In this article, we tell you all you need to know about this effective upper body pushing exercise.
Bench Press with Dumbbells – Muscles Worked
The bench press with dumbbells, or dumbbell bench press as it’s more commonly known, is a fantastic compound exercise for building upper body strength.
That means it involves two or more joints and several muscles working together.
The primary muscles trained during the dumbbell bench press are:
Known as the pecs for short, these are your most prominent chest muscles.
The pectoral muscles are responsible for horizontal shoulder flexion, adduction, and medial rotation.
Pectoralis major chest muscle
The deltoids are your shoulder muscles.
There are three sets of muscle fibers, which are called heads: anterior (front), medial (middle), and posterior (rear).
All three heads are engaged during dumbbell bench presses, but the anterior head is most active.
Usually just called the triceps for short, this muscle is located on the back of your upper arm.
Its functions are elbow extension and shoulder extension.
Triceps brachii muscles worked
How to do Bench Presses with Dumbbells
There are two ways to do any exercise – the right way and the wrong way.
The right way places tension on the target muscles while being kind to your joints.
The wrong way is usually less effective and more likely to cause injury.

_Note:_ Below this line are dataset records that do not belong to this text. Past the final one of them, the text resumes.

-- ==== Sys2Proof/Tests/Slice0.lean ====
section
/-! SUPPORT. The model's own tests: the WellFormed smoke, words written out from the spec's encodings, the vectors of
95_test_vectors (V, S and P entries name them), and for each statement a state and operands that meet its hypotheses. -/

namespace Sys2Proof.Tests
open Sys2Proof.Machine

/-! ### Helpers -/

/-- A state at a configuration and with answers to come. -/
def at' (d : DeviceState) (as : List Answer) : State := { State.reset with dev := d, answers := as }

/-- Right after reset, with answers to come. -/
def fresh (as : List Answer) : State := at' resetDevice as

/-- The next state, if there is one. -/
def nextOf (o : Host.Outcome State Fault Refusal) : Option State :=
  match o with
  | .next t => some t
  | _ => none

/-- The response to one operation. -/
def answerTo (i : Instr) (s : State) : Option Response := (nextOf (exec i s)).bind fun t => t.responses.getLast?

/-- The bus trace of one operation. -/
def traceOf (i : Instr) (s : State) : Option (List BusEvent) := (nextOf (exec i s)).map fun t => t.trace

/-- S after one operation. -/
def devOf (i : Instr) (s : State) : Option DeviceState := (nextOf (exec i s)).map fun t => t.dev

/-- The response OK with a result. -/
def okOf (a : Arg) : Option Response := some ⟨.ok, a⟩

/-- The response INVALID_VALUE. -/
def invalid : Option Response := some ⟨.invalidValue, 0#64⟩

/-! ### WellFormed smoke: each check refuses an ill-formed term -/

theorem test_wf_refuses_index :
    (Instr.packGainE 16).wf = false ∧ (Instr.packItE 16).wf = false ∧ (Instr.packPersE 16).wf = false ∧
    (Instr.setGainE 16).wf = false ∧ (Instr.setItE 16).wf = false ∧ (Instr.setPersE 16).wf = false ∧
    (Instr.setItE 15).wf = true := by decide

theorem test_wf_refuses_power_code : (Instr.setPower 8).wf = false ∧ (Instr.setPower 7).wf = true := by decide

theorem test_wf_refuses_wide_integer :
    (Instr.packPsm (2 ^ 63)).wf = false ∧ (Instr.packThr (-(2 ^ 63) - 1)).wf = false ∧
    (Instr.setPsm (2 ^ 63)).wf = false ∧ (Instr.setThrh (2 ^ 63)).wf = false ∧
    (Instr.setThrl (-(2 ^ 63) - 1)).wf = false ∧ (Instr.setThrl (-(2 ^ 63))).wf = true := by decide

/-! ### Decoding: every constructor's word, written from 30_encoding R60, R73, R80, R82, R84 -/

theorem test_decode_pack :
    decode (.command 0x010000000000000001#72) = .ok (.packGainE 1) ∧
    decode (.command 0x813FD0000000000000#72) = .ok (.packGainF 0x3FD0000000000000#64) ∧
    decode (.command 0x020000000000000005#72) = .ok (.packItE 5) ∧
    decode (.command 0x824062C00000000000#72) = .ok (.packItF 0x4062C00000000000#64) ∧
    decode (.command 0x030000000000000003#72) = .ok (.packPersE 3) ∧
    decode (.command 0x834010000000000000#72) = .ok (.packPersF 0x4010000000000000#64) ∧
    decode (.command 0x040000000000000001#72) = .ok (.packInten true) ∧
    decode (.command 0x050000000000000001#72) = .ok (.packSd true) ∧
    decode (.command 0x060000000000000003#72) = .ok (.packPsm 3) ∧
    decode (.command 0x070000000000000000#72) = .ok (.packPsmen false) ∧
    decode (.command 0x08FFFFFFFFFFFFFFFF#72) = .ok (.packThr (-1)) := by decide
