-- ==== Sys2Proof/Machine/Flags.lean ====
section
/-! DEFINITION. The flag computation of CMP, the only writer, and the one condition that JEQ and JNE, the only readers, test
(`10_state.md` R19, R20; `44_alu.md` R81; `45_jumps.md` R85, R86). -/

namespace Sys2Proof.Machine

/-- `FL.L <- va < vb`, `FL.G <- va > vb`, `FL.E <- va = vb`, unsigned (R81). -/
def compareFlags (va vb : Byte) : Flags := ⟨decide (va < vb), decide (vb < va), decide (va = vb)⟩

/-- Writes all three flags: "the previous flag values are overwritten entirely" (R81). -/
def State.setFlags (s : State) (f : Flags) : State := { s with fl := f }

/-- The condition `FL.E = 1` (R85). -/
def State.equalSet (s : State) : Bool := s.fl.equal

end Sys2Proof.Machine
end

This is how to do bench presses for best results and maximum safety.
- Sit on a flat bench with a dumbbell in each hand and your feet flat on the floor.
- Rest the ends of your dumbbells on your thighs.
- Brace your abs, pull your shoulders down and back, and tense your biceps.
- Next, lean back and use your legs and arms to position the weights over your chest.
- Your arms should be straight and vertical with your palms facing down your body, i.e., a pronated grip.
- From this position, inhale, bend your arms, and lower the dumbbells down and out to lightly touch the outside of your shoulders.
- Descend as far as your flexibility allows without hyperextending your shoulders.
- Drive the weights back up and in, returning to the starting position.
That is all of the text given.